Items from a data source:
/-! ## The dispatcher -/

/-- Stage A: the checks A1 to A7 in their order, each with its code, `INST = 0xF`, and the tag and opcode 0 where the
command word was not read (46_dispatcher_pool.md R130, 60_exceptions.md R145, R146). The dispatcher reads memory, but a
free value where another call outputs (20_memory.md R48, log entry 38). -/
def Obligations.StageAFaults : Prop :=
  ∀ (s : State) (c hint : Nat) (d : Word), s.bstate = .run → (getPort s c).call = .pending d →
    let size := s.params.dmemSize
    let rd := seenByte s c
    let w0 := wordAt rd d.toNat
    let w1 := wordAt rd (d.toNat + 4)
    (∀ a, Outside (foreignOuts s c) a → rd a = memByte s.dmem a) ∧
    if d.toNat % 4 ≠ 0 then dispatch c hint s = .next (faultEntry .misaligned 0#32 c 15 d s)
    else if size < d.toNat + 4 then dispatch c hint s = .next (faultEntry .memBounds 0#32 c 15 d s)
    else
      match opcodeOfByte (w0.extractLsb' 0 8) with
      | none => dispatch c hint s = .next (faultEntry .illegalOpcode w0 c 15 d s)
      | some o =>
        if w0.extractLsb' 8 8 ≠ 0#8 then dispatch c hint s = .next (faultEntry .reservedNonzero w0 c 15 d s)
        else if size < d.toNat + 4 * opcodeWords o then
          dispatch c hint s = .next (faultEntry .memBounds w0 c 15 d s)
        else if w1.toNat % 4 ≠ 0 then dispatch c hint s = .next (faultEntry .misaligned w0 c 15 d s)
        else if size < w1.toNat + (if opcodeIsVal o then 8 else 4) then
          dispatch c hint s = .next (faultEntry .memBounds w0 c 15 d s)
        else
          ∃ i, decode (wordsAt rd d.toNat (opcodeWords o)) = .ok i ∧ instrOpcode i = o ∧
            stageA size rd d = .pass (wordsAt rd d.toNat (opcodeWords o)) i

/-- A call that passes stage A and finds a free instance takes the lease of one that was free, with its own copy of
the descriptor words; no other instance and no other port changes, and no byte of memory
(46_dispatcher_pool.md R131, 20_memory.md R46, R52). -/
def Obligations.DispatchLeasesAFreeInstance : Prop :=
  ∀ (s : State) (c hint : Nat) (d : Word) (words : List Word) (i : Instr), c < s.ports.length → s.bstate = .run →
    (getPort s c).call = .pending d → stageA s.params.dmemSize (seenByte s c) d = .pass words i →
    opcodeIsVal (instrOpcode i) = false →
    freeInsts s ≠ [] →
    ∃ k t, dispatch c hint s = .next t ∧ k < s.insts.length ∧ (getInst s k).lease = false ∧
      (getInst t k).lease = true ∧ (getInst t k).owner = c ∧ (getInst t k).op.words = words ∧
      (getPort t c).call = .running d k ∧ (hint ∈ freeInsts s → k = hint) ∧
      (∀ k', k' ≠ k → getInst t k' = getInst s k') ∧ (∀ c', c' ≠ c → getPort t c' = getPort s c') ∧
      t.dmem = s.dmem ∧ t.bstate = .run ∧ t.faultInfo = s.faultInfo

/-- A validator's call takes no lease, however many are held: it becomes VALIDATING with the dispatcher's copy of its
words, and no instance changes (46_dispatcher_pool.md R131, R135, R138). -/
def Obligations.ValidatorTakesNoLease : Prop :=
  ∀ (s : State) (c hint : Nat) (d : Word) (words : List Word) (i : Instr), c < s.ports.length → s.bstate = .run →
    (getPort s c).call = .pending d → stageA s.params.dmemSize (seenByte s c) d = .pass words i →
    opcodeIsVal (instrOpcode i) = true →
    ∃ t, dispatch c hint s = .next t ∧ (getPort t c).call = .validating d ∧ (getPort t c).snap.words = words ∧
      t.insts = s.insts ∧ t.dmem = s.dmem ∧ ∀ c', c' ≠ c → getPort t c' = getPort s c'

/-- With every lease taken, a processing call completes at once: its header says POOL_EXHAUSTED, no other byte and no
instance changes, and no fault is raised (46_dispatcher_pool.md R131, R135, 30_encoding.md R75). The header stands
wherever the descriptor and no output of another call overlap it (20_memory.md R48 to R50); that the regions this call
never reads do not count is the model's choice (log entry 37). -/
def Obligations.ExhaustedPoolWritesTheHeader : Prop :=
  ∀ (s : State) (c hint : Nat) (d : Word) (words : List Word) (i : Instr), c < s.ports.length → s.bstate = .run →
    Memory.wf s.dmem = true → (getPort s c).call = .pending d →
    stageA s.params.dmemSize (seenByte s c) d = .pass words i → opcodeIsVal (instrOpcode i) = false →
    freeInsts s = [] →
    ∃ t, dispatch c hint s = .next t ∧ (getPort t c).call = .idle ∧ t.insts = s.insts ∧ t.bstate = .run ∧
      (∀ a, Outside [⟨(instrResAddr i).toNat, 4⟩] a → memByte t.dmem a = memByte s.dmem a) ∧
      (∀ c', c' ≠ c → (getPort t c').call = (getPort s c').call) ∧
      (ownTaint (exhaustedFootprint d i) { s with cur := ⟨c, none, d⟩ } ≠ .outputs →
        memWord t.dmem (instrResAddr i).toNat = instrHeader i rsExhausted)

/-! ## Reset and registers -/

/-- A reset of any block, running or FAULTED, by a write of `CTRL` with bit 0 set or by the platform's power-on: every
register, call and lease takes its reset value. The write of `CTRL` changes no byte outside the outputs of the calls that
were busy; after power-on a byte of DMEM that the platform's event lists reads as the last entry of its address
(70_reset_and_hazards.md R157, R158). R157 leaves DMEM unspecified after power-on: that a byte the event does not list
reads 0 is the model's choice (log entries 2 and 29), and so is that the parameters, the schedule, GRID and CHEST stay
(log entry 31). -/
def Obligations.ResetLeaves : Prop :=
  ∀ (s : State) (rest : List Event), Memory.wf s.dmem = true →
    let reset (t : State) : Prop :=
      t.bstate = .run ∧ t.faultInfo = 0#32 ∧ t.faultAddr = 0#32 ∧ t.faultSrc = 0#32 ∧
      t.ports.length = s.params.nCallers ∧ t.insts.length = s.params.k ∧
      (∀ c, (getPort t c).call = .idle ∧ (getPort t c).callAddr = 0#32) ∧ (∀ k, (getInst t k).lease = false) ∧
      regStatus t = 0#32 ∧ t.params = s.params ∧ t.grid = s.grid ∧ t.chest = s.chest ∧ t.sched = rest
    (∀ v, s.sched = .regWrite 0x014 v :: rest → v.getLsbD 0 = true →
      ∃ t, step s = .next t ∧ reset t ∧
        ∀ a, Outside (busyOuts { s with sched := rest }) a → memByte t.dmem a = memByte s.dmem a) ∧
    (∀ bytes, s.sched = .powerOn bytes :: rest →
      ∃ t, step s = .next t ∧ reset t ∧
        (∀ before after a b, bytes = before ++ (a, b) :: after → a < s.params.dmemSize → (∀ e ∈ after, e.1 ≠ a) →
          memByte t.dmem a = b) ∧
        ∀ a, a < s.params.dmemSize → (∀ e ∈ bytes, e.1 ≠ a) → memByte t.dmem a = 0#8)

/-- `CTRL`: a write with bit 0 set performs the block reset, a write with bit 0 clear has no effect, and the register
reads 0 (10_state.md R26). -/
def Obligations.CtrlRegister : Prop :=
  ∀ (s : State) (v : Word) (rest : List Event), s.sched = .regWrite 0x014 v :: rest →
    step s = .next (if v.getLsbD 0 then resetBlock { s with sched := rest } else { s with sched := rest }) ∧
    readReg s 0x014 = 0#32

/-- `ID`: the construction constants, field by field, at reset as in every state, and a write has no effect
(10_state.md R21). -/
def Obligations.IdRegister : Prop :=
  ∀ (s : State), ParamRanges s.params →
    (readReg s 0x000).extractLsb' 0 8 = 0x01#8 ∧
    ((readReg s 0x000).extractLsb' 8 8).toNat = s.params.k ∧
    ((readReg s 0x000).extractLsb' 16 4).toNat = s.params.maxPorts ∧
    ((readReg s 0x000).getLsbD 20 = true ↔ s.params.eqAlgo = .mmse) ∧
    (readReg s 0x000).extractLsb' 21 3 = 0#3 ∧
    ((readReg s 0x000).extractLsb' 24 8).toNat = s.params.nCallers ∧
    ∀ v rest, s.sched = .regWrite 0x000 v :: rest → step s = .next { s with sched := rest }

/-- `STATUS`: bit 0 is 1 exactly when the block is FAULTED, bits 15:1 are 0, bit `16+k` is `LEASE[k]`, the bits of
instances that do not exist are 0, a write has no effect, and after a reset the register reads 0 (10_state.md R22). -/
def Obligations.StatusRegister : Prop :=
  ∀ (s : State), s.insts.length ≤ 16 →
    ((readReg s 0x004).getLsbD 0 = true ↔ s.bstate = .faulted) ∧
    (readReg s 0x004).extractLsb' 1 15 = 0#15 ∧
    (∀ k, k < s.insts.length → (readReg s 0x004).getLsbD (16 + k) = (getInst s k).lease) ∧
    (∀ k, s.insts.length ≤ k → (readReg s 0x004).getLsbD (16 + k) = false) ∧
    readReg (resetBlock s) 0x004 = 0#32 ∧
    ∀ v rest, s.sched = .regWrite 0x004 v :: rest → step s = .next { s with sched := rest }

/-- `FAULT_INFO`, `FAULT_ADDR` and `FAULT_SRC`: a fault raised in a running block with a command word shows its code and
the word's opcode and tag (both 0 where the word was not read: A1, A2, CALL_OVERLAP), the descriptor address, the caller
and the instance; a later fault changes none of them; where the registers are as a run leaves them in a running block,
and after a reset, all three read 0; their reserved bits are 0 and writes have no effect (10_state.md R23, R24, R25). -/
def Obligations.FaultRegisters : Prop :=
  ∀ (s : State) (w0 : Word) (code : FaultCode) (c inst : Nat) (d : Word), s.bstate = .run → c < 16 → inst < 16 →
    let t := faultEntry code w0 c inst d s
    ((readReg t 0x008).extractLsb' 0 8 = faultByte code ∧
      (readReg t 0x008).extractLsb' 8 8 = w0.extractLsb' 0 8 ∧
      (readReg t 0x008).extractLsb' 16 16 = w0.extractLsb' 16 16) ∧
    (w0 = 0#32 → readReg t 0x008 = (faultByte code).setWidth 32) ∧
    readReg t 0x00C = d ∧
    (((readReg t 0x010).extractLsb' 0 4).toNat = c ∧ (readReg t 0x010).extractLsb' 4 4 = 0#4 ∧
      ((readReg t 0x010).extractLsb' 8 4).toNat = inst ∧ (readReg t 0x010).extractLsb' 12 20 = 0#20) ∧
    (∀ code' w c' k' a, faultEntry code' w c' k' a t = t) ∧
    (s.faultOk → readReg s 0x008 = 0#32 ∧ readReg s 0x00C = 0#32 ∧ readReg s 0x010 = 0#32) ∧
    (readReg (resetBlock t) 0x008 = 0#32 ∧ readReg (resetBlock t) 0x00C = 0#32 ∧
      readReg (resetBlock t) 0x010 = 0#32) ∧
    ∀ off v rest, (off = 0x008 ∨ off = 0x00C ∨ off = 0x010) →
      step { t with sched := .regWrite off v :: rest } = .next { t with sched := rest }

/-- `CALL_ADDR[c]` and `CALL_STATE[c]` of every port: the address last started, and a busy bit that is 1 exactly when
the call is not idle, with the other bits 0; both read 0 after a reset; a write of `CALL_STATE[c]` has no effect, and
completion clears the bit (10_state.md R29, R31, 46_dispatcher_pool.md R133). -/
def Obligations.CallRegisters : Prop :=
  ∀ (s : State) (c : Nat), c < s.ports.length →
    readReg s (0x100 + 8 * c) = (getPort s c).callAddr ∧
    readReg s (0x104 + 8 * c) = (if (getPort s c).call = .idle then 0#32 else 1#32) ∧
    readReg (resetBlock s) (0x100 + 8 * c) = 0#32 ∧ readReg (resetBlock s) (0x104 + 8 * c) = 0#32 ∧
    readReg (complete c s) (0x104 + 8 * c) = 0#32 ∧
    ∀ v rest, s.sched = .regWrite (0x104 + 8 * c) v :: rest → step s = .next { s with sched := rest }

/-- `GRID_CFG` and `DMEM_SZ`: the construction constants, field by field, and writes have no effect
(10_state.md R27, R28). -/
def Obligations.GeometryRegisters : Prop :=
  ∀ (s : State), ParamRanges s.params →
    ((readReg s 0x018).extractLsb' 0 9).toNat = s.params.nRbGrid ∧
    (readReg s 0x018).extractLsb' 9 3 = 0#3 ∧
    ((readReg s 0x018).extractLsb' 12 4).toNat = s.params.nofGridPorts ∧
    (readReg s 0x018).extractLsb' 16 16 = 0#16 ∧
    (readReg s 0x01C).toNat = s.params.dmemSize % 2 ^ 32 ∧
    (readReg s 0x01C = 0#32 ↔ s.params.dmemSize = 2 ^ 32) ∧
    ∀ off v rest, (off = 0x018 ∨ off = 0x01C) → s.sched = .regWrite off v :: rest →
      step s = .next { s with sched := rest }

/-- Reads of unmapped offsets return 0, a read gives the host the register and changes nothing else, and a write to any
offset but `CTRL` and the `CALL_ADDR` registers has no effect (10_state.md R20). Where the read value goes (log entry 26),
and that an offset which is no multiple of 4 is unmapped too (log entry 32), are the model's choices. -/
def Obligations.UnmappedRegisters : Prop :=
  ∀ (s : State) (off : Nat),
    (off ∉ [0x000, 0x004, 0x008, 0x00C, 0x010, 0x014, 0x018, 0x01C] →
      (∀ c, c < s.ports.length → off ≠ 0x100 + 8 * c ∧ off ≠ 0x104 + 8 * c) → readReg s off = 0#32) ∧
    (∀ rest, s.sched = .regRead off :: rest → step s = .next { s with sched := rest, hostData := readReg s off }) ∧
    ∀ v rest, off ≠ 0x014 → (∀ c, c < s.ports.length → off ≠ 0x100 + 8 * c) → s.sched = .regWrite off v :: rest →
      step s = .next { s with sched := rest }

/-- What the host writes into DMEM it reads back, little-endian, where no busy call outputs: as a word, and byte by
byte, up to the last byte of DMEM (20_memory.md R37, R39, R49). The widths and alignments are the model's choice (log
entry 36). -/
def Obligations.HostReadsWhatItWrites : Prop :=
  ∀ (s : State) (a : Nat) (w : Word) (rest : List Event), Memory.wf s.dmem = true → (∀ c, (getPort s c).call = .idle) →
    (a + 4 ≤ s.params.dmemSize →
      (s.sched = .dmemWrite a .word w :: .dmemRead a .word :: rest →
        ∃ t, Sys2Proof.core.run 2 s = .next t ∧ t.hostData = w ∧ t.sched = rest ∧
          ∀ x, x < a ∨ a + 4 ≤ x → memByte t.dmem x = memByte s.dmem x) ∧
      ∀ j, j < 4 → s.sched = .dmemWrite a .word w :: .dmemRead (a + j) .byte :: rest →
        ∃ t, Sys2Proof.core.run 2 s = .next t ∧ t.hostData = (w.extractLsb' (8 * j) 8).setWidth 32) ∧
    (a + 1 ≤ s.params.dmemSize → s.sched = .dmemWrite a .byte w :: .dmemRead a .byte :: rest →
      ∃ t, Sys2Proof.core.run 2 s = .next t ∧ t.hostData = (w.extractLsb' 0 8).setWidth 32 ∧
        ∀ x, x ≠ a → memByte t.dmem x = memByte s.dmem x)

/-! ## Invariants and rules of the whole machine -/

/-- Every step keeps DMEM in its canonical form (20_memory.md R37). -/
def Obligations.StepKeepsMemoryForm : Prop :=
  ∀ (s t : State), Memory.wf s.dmem = true → step s = .next t → Memory.wf t.dmem = true

/-- Every step keeps the invariant of the machine: the number of ports and instances, the form of DMEM, the fault
registers, the leases and the latched commands (10_state.md R22 to R33, 46_dispatcher_pool.md R131, R133). -/
def Obligations.StepKeepsTheInvariant : Prop :=
  ∀ (s t : State), s.Inv → step s = .next t → t.Inv

/-- The state after reset meets the invariant, whatever the parameters are (70_reset_and_hazards.md R157). -/
def Obligations.ResetMeetsTheInvariant : Prop :=
  State.reset.Inv ∧ ∀ p : Params, (State.powerOn p).Inv

/-- The lease invariant at every point of every run that starts at a reset, whatever the parameters are and whatever
the host, the platform and the scheduler do: an instance's lease is 1 exactly when exactly one call runs on it, and no
two calls hold the same instance (10_state.md R33). -/
def Obligations.LeaseInvariantInEveryRun : Prop :=
  ∀ (p : Params) (sched : List Event) (n : Nat) (s : State),
    Sys2Proof.core.run n { State.powerOn p with sched := sched } = .next s →
    (∀ k, k < s.params.k →
      ((getInst s k).lease = true ↔
        ∃ c, (c < s.ports.length ∧ ∃ desc, (getPort s c).call = .running desc k) ∧
          ∀ c', (c' < s.ports.length ∧ ∃ desc, (getPort s c').call = .running desc k) → c' = c)) ∧
    ∀ c c' desc desc' k, c < s.ports.length → c' < s.ports.length → (getPort s c).call = .running desc k →
      (getPort s c').call = .running desc' k → c = c'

= ACTION ITEM =
Report every line in the data that holds "pending", copying each one.

= TASK RESULT =
  ∀ (s : State) (c hint : Nat) (d : Word), s.bstate = .run → (getPort s c).call = .pending d →
    (getPort s c).call = .pending d → stageA s.params.dmemSize (seenByte s c) d = .pass words i →
    (getPort s c).call = .pending d → stageA s.params.dmemSize (seenByte s c) d = .pass words i →
    Memory.wf s.dmem = true → (getPort s c).call = .pending d →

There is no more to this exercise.